With the transformation of the global energy structure and the rapid progress of renewable energy, battery energy storage technology is experiencing unprecedented opportunities for development. Its importance is particularly evident in sectors such as power system innovation, transportation electrification, and large-scale energy storage. Currently, lithium-ion battery technology is the most advanced and widely adopted, having long held a dominant position in the medium and small-scale energy storage markets. However, in the realm of large-scale energy storage, lithium-ion batteries face limitations in terms of performance, cost, and safety, and have yet to achieve a critical technological breakthrough.

At present, all-vanadium redox flow batteries are being demonstrated at the hundred-megawatt scale, with verified technical feasibility, positioning them as potential leaders in the domain of long-duration and large-capacity energy storage. In the future, battery energy storage technology is expected to continue advancing towards higher safety standards, longer lifespans, reduced costs, and improved environmental sustainability. Solid-state batteries are anticipated to emerge as the next generation of energy storage technology, and addressing interface challenges effectively could pave the way for large-scale commercial applications.
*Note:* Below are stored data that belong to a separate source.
-- ==== Sys2Proof/Certificates/Slice0/Obligations.lean ====
section
/-! DEFINITION. The statements about the module that are to be proved: what each command does when it completes, what it
leaves alone, and what holds of every state. -/

open Sys2Proof Sys2Proof.Machine Sys2Proof.Machine.Reg

/-- One step takes the command at the front of the queue and executes it with the rest of the queue. -/
def Obligations.StepExecutesTheFrontCommand : Prop :=
  ∀ (c : Instr) (rest : List Instr) (s : State), s.pending = c :: rest → step s = exec c { s with pending := rest }

/-- Every command has a next state; it changes neither the queue behind it nor what is fixed at assembly. With no
command waiting, 10 ns pass on both time bases and nothing else changes (the model's choice, log entry 1). -/
def Obligations.EveryStepHasANextState : Prop :=
  (∀ (c : Instr) (s : State), Completes c s fun t => t.pending = s.pending ∧ t.fused = s.fused) ∧
  (∀ s : State, s.pending = [] →
     step s = .next { s with mtb := (s.mtb + 1) % 2 ^ 64, replica := (s.replica + 1) % 2 ^ 64 })

/-- R88: the integer instructions, with every operand form. Only CMP and CMPI change FL, and nothing else changes but
the destination register, the PC and what a refill changes, the instruction cache and the fabric. Forms whose next state is stated (exec c s = .next t):
add, sub, and, or, xor, shl, shr, sar, slt, sltu, min, max, cmp, mul, mulh, mulhu, div, divu, rem, remu, addi, andi,
ori, xori, shli, shri, sari, slti, lui, cmpi. -/
def Obligations.IntegerInstructionsCompute : Prop :=
  ∀ (x : Issue) (rd ra rb : Reg) (imm : BitVec 18) (sh : BitVec 5) (hi : BitVec 16) (s : State),
    let e := x.eng
    let a := gr e ra s
    let b := gr e rb s
    let fl := (s.eng e).fl
    let Gives (c : Instr) (v : Word) : Prop := Completes c s (Sets e rd v fl s)
    let Compares (c : Instr) (b : Word) : Prop := Completes c s fun t => ∃ fl', Compared a b fl fl' ∧ Sets e 0 0 fl' s t
    (Ready x [ra, rb] s →
      Gives (.add x rd ra rb) (a + b) ∧ Gives (.sub x rd ra rb) (a - b) ∧
      Gives (.and x rd ra rb) (a &&& b) ∧ Gives (.or x rd ra rb) (a ||| b) ∧ Gives (.xor x rd ra rb) (a ^^^ b) ∧
      Gives (.shl x rd ra rb) (a <<< (b.toNat % 32)) ∧ Gives (.shr x rd ra rb) (a >>> (b.toNat % 32)) ∧
      Gives (.sar x rd ra rb) (a.sshiftRight (b.toNat % 32)) ∧
      Gives (.slt x rd ra rb) (if a.toInt < b.toInt then 1 else 0) ∧
      Gives (.sltu x rd ra rb) (if a.toNat < b.toNat then 1 else 0) ∧
      Gives (.min x rd ra rb) (if a.toInt < b.toInt then a else b) ∧
      Gives (.max x rd ra rb) (if a.toInt < b.toInt then b else a) ∧
      Gives (.mul x rd ra rb) (word (a.toNat * b.toNat)) ∧
      Gives (.mulh x rd ra rb) (BitVec.ofInt 32 (a.toInt * b.toInt / 2 ^ 32)) ∧
      Gives (.mulhu x rd ra rb) (word (a.toNat * b.toNat / 2 ^ 32)) ∧
      Gives (.div x rd ra rb) (if b = 0 then 0 else if a = 0x80000000 ∧ b = 0xFFFFFFFF then 0x80000000
        else BitVec.ofInt 32 (a.toInt.tdiv b.toInt)) ∧
      Gives (.divu x rd ra rb) (if b = 0 then 0 else word (a.toNat / b.toNat)) ∧
      Gives (.rem x rd ra rb) (if b = 0 then a else if a = 0x80000000 ∧ b = 0xFFFFFFFF then 0
        else BitVec.ofInt 32 (a.toInt.tmod b.toInt)) ∧
      Gives (.remu x rd ra rb) (if b = 0 then a else word (a.toNat % b.toNat)) ∧
      Compares (.cmp x ra rb) b) ∧
    (Ready x [ra] s →
      Gives (.addi x rd ra imm) (a + imm.signExtend 32) ∧ Gives (.andi x rd ra imm) (a &&& imm.zeroExtend 32) ∧
      Gives (.ori x rd ra imm) (a ||| imm.zeroExtend 32) ∧ Gives (.xori x rd ra imm) (a ^^^ imm.zeroExtend 32) ∧
      Gives (.shli x rd ra sh) (a <<< sh.toNat) ∧ Gives (.shri x rd ra sh) (a >>> sh.toNat) ∧
      Gives (.sari x rd ra sh) (a.sshiftRight sh.toNat) ∧
      Gives (.slti x rd ra imm) (if a.toInt < (imm.signExtend 32).toInt then 1 else 0) ∧
      Compares (.cmpi x ra imm) (imm.signExtend 32)) ∧
    (Ready x [] s → Gives (.lui x rd hi) (word (hi.toNat * 2 ^ 16)))

/-- R88: quotient and remainder of DIV and REM fit together for every divisor but 0, the remainder is smaller than the
divisor and has the sign of the dividend. R90: every operation whose result is a NaN returns the one NaN, and no
operation clears a sticky flag. R91: after FCMP of two numbers exactly one of equal, less and greater holds, and the
float conditions say which; after an unordered FCMP only UN holds of conditions 10 to 14. -/
def Obligations.QuotientAndRemainderAgree : Prop :=
  (∀ a b : Word, b ≠ 0 →
     divSigned a b * b + remSigned a b = a ∧ (remSigned a b).toInt.natAbs < b.toInt.natAbs ∧
     (remSigned a b = 0 ∨ (remSigned a b).msb = a.msb)) ∧
  ((∀ a b w : Word, w ∈ [(fAdd a b).1, (fSub a b).1, (fMul a b).1, (fDiv a b).1, (fSqrt a).1, (fMin a b).1, (fMax a b).1] →
     fIsNaN w = true → w = 0x7FC00000) ∧
   ∀ (fl : Word) (f : FFlags) (i : Nat), fl.getLsbD i = true → (stickyFlags fl f).getLsbD i = true) ∧
  (∀ fl a b : Word,
     let f := fcmpFlags fl a b
     if fIsNaN a || fIsNaN b then
       condHolds .un f = true ∧ ∀ c, c ∈ [Cond.flt, .fge, .fgt, .fle] → condHolds c f = false
     else
       condHolds .un f = false ∧ condHolds .flt f = decide (fKey a < fKey b) ∧ condHolds .fge f = decide (fKey b ≤ fKey a) ∧
       condHolds .fgt f = decide (fKey b < fKey a) ∧ condHolds .fle f = decide (fKey a ≤ fKey b) ∧
       condHolds .eq f = decide (fKey a = fKey b))

/-- R90, R91: the float instructions give the value and the sticky flags of their operation and change nothing else.
Forms whose next state is stated (exec c s = .next t): fadd, fsub, fmul, fdiv, fsqrt, fmin, fmax, fabs, fneg, fcmp,
itof, ftoi, ftoiz. -/
def Obligations.FloatInstructionsCompute : Prop :=
  ∀ (x : Issue) (rd ra rb : Reg) (s : State),
    let e := x.eng
    let a := gr e ra s
    let b := gr e rb s
    let fl := (s.eng e).fl
    let Gives (c : Instr) (r : Word × FFlags) : Prop := Completes c s (Sets e rd r.1 (stickyFlags fl r.2) s)
    (Ready x [ra, rb] s →
      Gives (.fadd x rd ra rb) (fAdd a b) ∧ Gives (.fsub x rd ra rb) (fSub a b) ∧ Gives (.fmul x rd ra rb) (fMul a b) ∧
      Gives (.fdiv x rd ra rb) (fDiv a b) ∧ Gives (.fmin x rd ra rb) (fMin a b) ∧ Gives (.fmax x rd ra rb) (fMax a b) ∧
      Completes (.fcmp x ra rb) s (Sets e 0 0 (fcmpFlags fl a b) s)) ∧
    (Ready x [ra] s →
      Gives (.fabs x rd ra) (a &&& 0x7FFFFFFF, {}) ∧ Gives (.fneg x rd ra) (a ^^^ 0x80000000, {}) ∧
      Gives (.fsqrt x rd ra) (fSqrt a) ∧
      Gives (.itof x rd ra) (fOfInt a.toInt) ∧ Gives (.ftoi x rd ra) (fToInt true a) ∧
      Gives (.ftoiz x rd ra) (fToInt false a))

/-- R97: branches, with the condition of each name over Z, N, C, V and U of FL. A misaligned target of JR raises the
alignment exception with the target as its address. Forms whose next state is stated (exec c s = .next t): b, bl, jr.
-/
def Obligations.BranchesMoveThePc : Prop :=
  ∀ (x : Issue) (c : Cond) (ra : Reg) (off : BitVec 22) (s : State),
    let e := x.eng
    let pc := (s.eng e).pc
    let fl := (s.eng e).fl
    let Goes (i : Instr) (link : Reg) (v target : Word) : Prop := Completes i s fun t =>
      (∀ r, gr e r t = if r = link ∧ r ≠ 0 then v else gr e r s) ∧
      t.eng e = { s.eng e with g := (t.eng e).g, pc := target } ∧ OnlyEngine e s t
    let holds : Bool :=
      let Z : Bool := fl.getLsbD 0
      let N := fl.getLsbD 1
      let C := fl.getLsbD 2
      let V := fl.getLsbD 3
      match c with
      | .eq => Z | .ne => !Z | .lt => N != V | .ge => N == V | .gt => !Z && N == V | .le => Z || N != V
      | .ltu => !C | .geu => C | .gtu => C && !Z | .leu => !C || Z
      | .flt => N | .fge => C | .fgt => C && !Z | .fle => N || Z | .un => fl.getLsbD 4 | .al => true
    (Ready x [] s →
      Goes (.b x c off) 0 0 (if holds then pc + 4 * off.signExtend 32 else pc + 4) ∧
      Goes (.bl x off) 15 (pc + 4) (pc + 4 * off.signExtend 32)) ∧
    (Ready x [ra] s →
      if (gr e ra s).toNat % 4 = 0 then Goes (.jr x ra) 0 0 (gr e ra s)
      else Completes (.jr x ra) s fun t => t = kept s (exception e 3 0 (gr e ra s) (fetched e s)))

/-- R93, R94: a load that passes its checks takes its datum from local data, ROM, code SRAM, global SRAM, the NOR,
message RAM or the image of instance space that the engine reads. Forms whose next state is stated (exec c s = .next
t): lw, lh, lhu, lb, lbu. -/
def Obligations.LoadsTakeTheirDatum : Prop :=
  ∀ (x : Issue) (rd ra : Reg) (b : Base) (off : BitVec 15) (s : State),
    let e := x.eng
    let a := (dataAddr e ra b off s).toNat
    let w := if inInstance a then instWordAt e (a / 4 * 4) s else plainWord e a s
    let Loads (c : Instr) (size : Nat) (v : Word) : Prop := Granted e false size a s →
      Completes c s fun t => Registers e rd v s t ∧
        t.eng e = { s.eng e with g := (t.eng e).g, pc := (s.eng e).pc + 4 } ∧ OnlyEngineAndMemory e s t ∧ t.mem = s.mem
    ReadyMem x [ra] [a] s →
      Loads (.lw x rd ra b off) 4 w ∧
      Loads (.lh x rd ra b off) 2 ((w.extractLsb' (8 * (a % 4)) 16).signExtend 32) ∧
      Loads (.lhu x rd ra b off) 2 ((w.extractLsb' (8 * (a % 4)) 16).zeroExtend 32) ∧
      Loads (.lb x rd ra b off) 1 ((w.extractLsb' (8 * (a % 4)) 8).signExtend 32) ∧
      Loads (.lbu x rd ra b off) 1 ((w.extractLsb' (8 * (a % 4)) 8).zeroExtend 32)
The energy storage market is likely to display a trend of diversification, with various battery technologies developing in harmony to provide optimal solutions for different applications. Moreover, establishing a management system compatible with battery technologies, coupled with the use of big data analytics and artificial intelligence algorithms to optimize battery usage strategies, could extend battery lifespans and enhance system efficiency. As battery usage continues to rise, creating a comprehensive battery recycling and reuse system will become an urgent challenge for researchers to address.